Today, Zajac's pet shop fills a 130,000-​square-​foot warehouse in an industrial part of Duisburg. It's called Zoo Zajac, and it unfurls, like an airport terminal, along a horseshoe in the road. It's more than twice the size of the White House, and is, according to Guinness World Records, the biggest pet shop in the world. A visitor can spend as much as 9,000 euros ($10,000) on a two-toed sloth or as little as 1.19 euros ($1.34) on a box of crickets. She can buy armadillos, meerkats, coatis, and monkeys; or fill aquariums with jellyfish, tetras, shellfish, and piranhas. Zoo Zajac sells 50 species of tarantula and maintains one of the finest reptile collections in Western Europe — better, even, than many zoos'. It houses about 250,000 individual animals of 3,000 different species. A walk around the place is essentially an endurance sport, which is why Zajac, a heavy man with two bad knees, zips up and down the aisles on a black moped. The vehicle never leaves the premises and logs more than 2,500 miles a year.

Norbert Zajac’s massive shop attracts about 1 million visitors each year. | (Ériver Hijano)

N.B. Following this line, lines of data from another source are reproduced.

-- ==== Sys2Proof/Syntax.lean ====
section
/-! DEFINITION. The twelve instructions, one constructor for each row of `spec/opcode_table.json`
(`30_encoding.md` R84). The argument is the operand, the two low decimal digits of the word (R81), as an
integer; HALT ignores its operand (R89) but keeps it, since 4377 and 4300 are two words. -/

namespace Sys2Proof

inductive Instr where
  /-- READ, operation code 10: the operand is a data address written (`41_io.md` R121). -/
  | read (a : Int)
  /-- WRITE, operation code 11: the operand is a data address read (`41_io.md` R124). -/
  | write (a : Int)
  /-- LOAD, operation code 20: the operand is a data address read (`42_load_store.md` R131). -/
  | load (a : Int)
  /-- STORE, operation code 21: the operand is a data address written (`42_load_store.md` R132). -/
  | store (a : Int)
  /-- ADD, operation code 30: the operand is a data address read (`43_arithmetic.md` R148). -/
  | add (a : Int)
  /-- SUBTRACT, operation code 31: the operand is a data address read (`43_arithmetic.md` R149). -/
  | subtract (a : Int)
  /-- DIVIDE, operation code 32: the operand is a data address read (`43_arithmetic.md` R150). -/
  | divide (a : Int)
  /-- MULTIPLY, operation code 33: the operand is a data address read (`43_arithmetic.md` R151). -/
  | multiply (a : Int)
  /-- BRANCH, operation code 40: the operand is the target (`44_control.md` R160). -/
  | branch (a : Int)
  /-- BRANCHNEG, operation code 41: the operand is the target (`44_control.md` R161). -/
  | branchneg (a : Int)
  /-- BRANCHZERO, operation code 42: the operand is the target (`44_control.md` R162). -/
  | branchzero (a : Int)
  /-- HALT, operation code 43: the operand is ignored (`44_control.md` R165, `30_encoding.md` R89). -/
  | halt (x : Int)
deriving DecidableEq, Repr

end Sys2Proof
end

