-- ==== Sys2Proof/Machine/Operands.lean ====
section
/-! DEFINITION. The two uses of an operand. As a data address there is one addressing mode, absolute
(`42_load_store.md` R130), and the first action of the instruction is the bounds check (`20_memory.md` R54). As a
branch target it is absolute and unchecked (`44_control.md` R163). Each shared operation here is the Execute part of
a step (`40_execution_cycle.md` R104); the fetch that follows belongs to the step (R106). -/

namespace Sys2Proof.Machine

/-- Read the data operand `M[a]` and go on with it; a bad address raises BoundsViolation (R54). -/
def withDataRead (a : Int) (s : State) (go : Word → State) : Host.Outcome State Fault Refusal :=
  match s.mem.read? a with
  | some b => .next (go b)
  | none => .next (s.haltWith .boundsViolation)

/-- Write `v` to the data operand `M[a]` and advance; a bad address raises BoundsViolation (R54). -/
def writeCellAndAdvance (a : Int) (v : Word) (s : State) : Host.Outcome State Fault Refusal :=
  match s.mem.write? a v with
  | some m => .next (s.setMem m).advance
  | none => .next (s.haltWith .boundsViolation)

/-- What an ALU result does (`43_arithmetic.md` R140 to R142): a good one goes into the accumulator and the
instruction advances; the others end the run, with `acc` and `ic` unchanged. -/
def commitAlu (s : State) : AluResult → State
  | .ok r => (s.setAcc r).advance
  | .overflow => s.haltWith .overflow
  | .divideByZero => s.haltWith .divideByZero

/-- `acc <- ALU(op, acc, M[a])`, with the accumulator on the left (R144). -/
def accumulate (op : AluOp) (a : Int) (s : State) : Host.Outcome State Fault Refusal :=
  withDataRead a s fun b => commitAlu s (alu op s.acc b)

/-- Jump to `a` if the condition holds, else advance (`44_control.md` R160 to R162). -/
def branchWhen (condition : Bool) (a : Int) (s : State) : Host.Outcome State Fault Refusal :=
  .next (if condition then s.jumpTo a else s.advance)

end Sys2Proof.Machine
end

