open Sys2Proof Sys2Proof.Machine

/-! ## The meaning of each instruction, at an operation code -/

/-- An instruction is its operation code and its operand. -/
theorem instr_ext {i j : Instr} (hc : i.opcode = j.opcode) (ho : i.operand = j.operand) : i = j :=
  Except.ok.inj ((decodeFields_eq_ok.mpr ⟨rfl, rfl⟩).symm.trans (decodeFields_eq_ok.mpr ⟨hc.symm, ho.symm⟩))

theorem exec_of_opcode {i j : Instr} (hc : i.opcode = j.opcode) (ho : i.operand = j.operand) (s : State) :
    exec i s = exec j s := by rw [instr_ext hc ho]

theorem exec_read (a : Int) (s : State) : exec (.read a) s = execRead a s := rfl

theorem exec_write (a : Int) (s : State) :
    exec (.write a) s = withDataRead a s fun v => (s.emit a v).advance := rfl

theorem exec_halt (x : Int) (s : State) : exec (.halt x) s = .next (s.haltWith .normal) := rfl

theorem execRead_of_bad {a : Int} {s : State} (h : ¬(0 ≤ a ∧ a ≤ 99)) :
    execRead a s = .next (s.haltWith .boundsViolation) :=
  if_neg (inBounds_iff.not.mpr h)

theorem execRead_waits {a : Int} {s : State} (h : 0 ≤ a ∧ a ≤ 99) (hin : s.input = []) :
    execRead a s = .next s := by
  simp only [execRead, inBounds_iff.mpr h, if_true, hin]

theorem execRead_rejects {a : Int} {s : State} {v : Int} {rest : List Int} (h : 0 ≤ a ∧ a ≤ 99)
    (hin : s.input = v :: rest) (hv : ¬(-9999 ≤ v ∧ v ≤ 9999)) : execRead a s = .next (s.setInput rest) := by
  simp only [execRead, inBounds_iff.mpr h, if_true, hin, ofInt?_eq_none.mpr hv]

theorem execRead_accepts {a : Int} {s : State} {w : Word} {rest : List Int} {m : Memory}
    (hin : s.input = w.val :: rest) (hm : s.mem.write? a w = some m) :
    execRead a s = .next ((s.setInput rest).setMem m).advance := by
  simp only [execRead, inBounds_iff.mpr (Memory.write?_inv hm).1, if_true, hin, ofInt?_val]
  exact writeCellAndAdvance_of_write hm

theorem accumulate_of_read {op : AluOp} {a : Int} {s : State} {b : Word} (h : s.mem.read? a = some b) :
    accumulate op a s = .next (commitAlu s (alu op s.acc b)) := withDataRead_of_read h

/-- Every instruction with a data address checks it before anything else (`20_memory.md` R54). -/
theorem exec_of_badAddress {i : Instr} {s : State} (h : ¬(0 ≤ i.operand ∧ i.operand ≤ 99))
    (hi : i.opcode ≠ 40 ∧ i.opcode ≠ 41 ∧ i.opcode ≠ 42 ∧ i.opcode ≠ 43) :
    exec i s = .next (s.haltWith .boundsViolation) := by
  cases i with
  | read a => exact execRead_of_bad h
  | store a => exact writeCellAndAdvance_of_bad h
  | write a => exact withDataRead_of_bad h
  | load a => exact withDataRead_of_bad h
  | add a => exact withDataRead_of_bad h
  | subtract a => exact withDataRead_of_bad h
  | divide a => exact withDataRead_of_bad h
  | multiply a => exact withDataRead_of_bad h
  | branch a => exact absurd rfl hi.1
  | branchneg a => exact absurd rfl hi.2.1
  | branchzero a => exact absurd rfl hi.2.2.1
  | halt x => exact absurd rfl hi.2.2.2

/-- `Executed` lists no more than what Execute does: each of its cases is what `exec` answers. -/
theorem exec_of_executed {i : Instr} {s u : State} (h : Executed i s u) : exec i s = .next u := by
  cases h with
  | badAddress h hi => exact exec_of_badAddress h hi
  | waits hc hb hin =>
    rw [exec_of_opcode (j := .read i.operand) hc rfl]
    exact execRead_waits hb hin
  | rejects v rest hc hb hin hv =>
    rw [exec_of_opcode (j := .read i.operand) hc rfl]
    exact execRead_rejects hb hin hv
  | accepts w rest m hc hin hm =>
    rw [exec_of_opcode (j := .read i.operand) hc rfl]
    exact execRead_accepts hin hm
  | writes v hc hread =>
    rw [exec_of_opcode (j := .write i.operand) hc rfl]
    exact withDataRead_of_read hread
  | stores m hc hm =>
    rw [exec_of_opcode (j := .store i.operand) hc rfl]
    exact writeCellAndAdvance_of_write hm
  | computes op b hop hread => rw [exec_of_aluOpOf hop, accumulate_of_read hread]
  | jumps hc =>
    rcases hc with hc | ⟨hc, hacc⟩ | ⟨hc, hacc⟩
    · rw [exec_of_opcode (j := .branch i.operand) hc rfl]
      exact Control.branchWhen_taken rfl _ s
    · rw [exec_of_opcode (j := .branchneg i.operand) hc rfl]
      exact Control.branchWhen_taken (Control.accNegative_iff.mpr hacc) _ s
    · rw [exec_of_opcode (j := .branchzero i.operand) hc rfl]
      exact Control.branchWhen_taken (Control.accZero_iff.mpr hacc) _ s
  | fallsThrough hc =>
    rcases hc with ⟨hc, hacc⟩ | ⟨hc, hacc⟩
    · rw [exec_of_opcode (j := .branchneg i.operand) hc rfl]
      exact Control.branchWhen_notTaken (Control.accNegative_iff.not.mpr hacc) _ s
    · rw [exec_of_opcode (j := .branchzero i.operand) hc rfl]
      exact Control.branchWhen_notTaken (Control.accZero_iff.not.mpr hacc) _ s
  | halts hc =>
    rw [exec_of_opcode (j := .halt i.operand) hc rfl, exec_halt]

/-! ## The outcomes advance and jump -/

/-- Execute completes: the instruction advances or jumps (R105), so that the fetch follows. -/
inductive Completes (i : Instr) (s : State) : State → Prop where
  | accepts (w : Word) (rest : List Int) (m : Memory) (hc : i.opcode = 10) (hin : s.input = w.val :: rest)
      (hm : s.mem.write? i.operand w = some m) : Completes i s ((s.setInput rest).setMem m).advance
  | writes (v : Word) (hc : i.opcode = 11) (hread : s.mem.read? i.operand = some v) :
      Completes i s (s.emit i.operand v).advance
  | stores (m : Memory) (hc : i.opcode = 21) (hm : s.mem.write? i.operand s.acc = some m) :
      Completes i s (s.setMem m).advance
  | computes (op : AluOp) (b r : Word) (hop : aluOpOf i = some op) (hread : s.mem.read? i.operand = some b)
      (hr : alu op s.acc b = .ok r) : Completes i s (s.setAcc r).advance
  | jumps (hc : i.opcode = 40 ∨ (i.opcode = 41 ∧ s.acc.val < 0) ∨ (i.opcode = 42 ∧ s.acc.val = 0)) :
      Completes i s (s.jumpTo i.operand)
  | fallsThrough (hc : (i.opcode = 41 ∧ ¬ s.acc.val < 0) ∨ (i.opcode = 42 ∧ s.acc.val ≠ 0)) :
      Completes i s s.advance

namespace Completes

variable {i : Instr} {s u : State}

theorem executed (h : Completes i s u) : Executed i s u := by
  cases h with
  | accepts w rest m hc hin hm => exact .accepts w rest m hc hin hm
  | writes v hc hread => exact .writes v hc hread
  | stores m hc hm => exact .stores m hc hm
  | computes op b r hop hread hr =>
    have hx := Executed.computes (i := i) (s := s) op b hop hread
    rwa [hr] at hx
  | jumps hc => exact .jumps hc
  | fallsThrough hc => exact .fallsThrough hc
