-- ==== Sys2Proof/Machine/Steering.lean ====
section
/-!
DEFINITION. Uplinks, groups and the port role (R130 to R132, R146 to R150), and the Slot Meters (R161 to R164).
-/

namespace Sys2Proof.Machine

/-! ### Groups (R150) -/

/-- The group change events of one group: for every uplink that is a member after the recomputation or was one before,
U0 to U4 (R150). -/
def groupEvents (g : GroupId) (before after : List UplinkId) : List Event :=
  ((List.finRange 5).filter fun u => after.contains u || before.contains u).map fun u => .groupChange u g

/-- The group's active list is recomputed; before is the member list as it was (R150). -/
def State.recomputeGroup (s : State) (g : GroupId) (before : List UplinkId) : State :=
  let active := s.usableMembers (s.group g).members
  if active = (s.group g).active then s
  else (s.updGroup g fun r => { r with active := active }).raiseAll (groupEvents g before (s.group g).members)

/-- Every group that holds the uplink as a member is recomputed, group 0 first (R147), each with its events before the next
(DEDUCED, notes/assumptions/46.md). -/
def State.recomputeMembers (s : State) (u : UplinkId) : State :=
  (List.finRange 4).foldl
    (fun s g => if (s.group g).members.contains u then s.recomputeGroup g (s.group g).members else s) s

/-! ### Uplinks (R147, R148) -/

/-- The usable mark is set to a value; a change raises its event and recomputes the active lists (R147). -/
def State.setUsable (s : State) (u : UplinkId) (b : Bool) : State :=
  if (s.uplink u).usable = b then s
  else ((s.updUplink u fun r => { r with usable := b }).raise (.usableChange u)).recomputeMembers u

/-- The hold-down timer starts; with a hold-down time of 0 the uplink becomes usable at once (R147, R148). -/
def State.startHoldDown (s : State) (u : UplinkId) : State :=
  if s.chassis.holdDown = 0 then (s.updUplink u fun r => { r with holdDown := none }).setUsable u true
  else s.updUplink u fun r => { r with holdDown := s.timer s.chassis.holdDown }

/-- The hold-down timer stops, and a usable uplink stops being usable (R147, R148). -/
def State.dropUplink (s : State) (u : UplinkId) : State :=
  (s.updUplink u fun r => { r with holdDown := none }).setUsable u false

/-- An uplink takes part in steering: U4 only in the STACK role (R146, R148). -/
def State.uplinkInRole (s : State) (u : UplinkId) : Bool := u ≠ uplink4 || s.portRole = .stack

/-- The port role becomes STACK and the change is handed over (R131, R148). -/
def State.takeStackRole (s : State) : State :=
  let t : State := { s with portRole := .stack }
  if t.uplinkLink uplink4 then t.startHoldDown uplink4 else t

/-- The port role becomes SLOT and the change is handed over (R132, R148). -/
def State.takeSlotRole (s : State) : State := State.dropUplink { s with portRole := .slot } uplink4

/-- A link up at an uplink's record (R147, R148). -/
def State.uplinkUp (s : State) (u : UplinkId) : State :=
  if s.uplinkInRole u then s.startHoldDown u else s

/-! ### Slot Meters (R161 to R164) -/

/-- The bucket is refilled at a code (R162). -/
def refill (code : RateCode) (depth tokens : Nat) : Nat :=
  if code = 0 then depth
  else if code = 15 then tokens
  else min depth (tokens + refillBytes code)

/-- One epoch of one meter: the pending code first, then the refill (R162). -/
def Meter.epoch (depth : Nat) (m : Meter) : Meter :=
  let code := m.pending.getD m.effective
  { m with effective := code, pending := none, tokens := refill code depth m.tokens }

/-- A frame of a length passes the meter (R164). -/
def Meter.passes (m : Meter) (length : Nat) : Bool :=
  m.effective = 0 || (m.effective ≠ 15 && length ≤ m.tokens)

/-- The meter after a frame of a length (R164). -/
def Meter.police (m : Meter) (length : Nat) : Meter :=
  if m.passes length then
    if m.effective = 0 then m else { m with tokens := m.tokens - length }
  else { m with policeDrops := countUp Config.dropCountTop m.policeDrops }

/-- A depth in bytes limits the tokens at the write (R163). -/
def Meter.limit (depth : Nat) (m : Meter) : Meter := { m with tokens := min m.tokens depth }

end Sys2Proof.Machine
end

Zoo Zajac has become for the Ruhr Valley what Zajac's childhood home was for his classmates. "It's almost used as a gratis zoo by the people," says Ulrich Schürer, the former director of the nearby Zoo Wuppertal. As many as 12,000 visitors will arrive on a Saturday, and many of them won't buy anything at all, except for perhaps a currywurst or coffee at the cafeteria. Even the proper customers rarely obtain animals; the majority purchase only the tens of thousands of pet-care products that line the shelves between Zoo Zajac's tanks and cages: everything from aquarium filters to dog leashes to eyedrops for turtles. Live animals are expensive to maintain in a pet shop, and demand is relatively small. In the U.S., they make up only 6 percent of the retail pet market. "A pet store mostly subsists off of accessories and merchandise associated with the animal," Zajac says. "If I sold only animals, I would lose 250,000 euros a year."

This has given rise to what he calls, sneeringly, die Tierhandlung ohne Tiere, or "the pet shop without pets." Many of the most successful pet businesses have stopped selling animals or scaled back to just a few low-maintenance species, even though their customers are crazier than ever about their little friends. In Western countries, where family sizes are shrinking, pet owners no longer treat their animals as property, but as children, pampering them with products and services that would have once seemed ridiculous: bottled water, gluten-free kibble, doggy diapers, designer beds. The "humanization" trend has benefited more than just animals. The U.S. pet industry has more than tripled, to $60 billion, over the past 20 years, and pet care was one of the few retail industries to grow during the Great Recession.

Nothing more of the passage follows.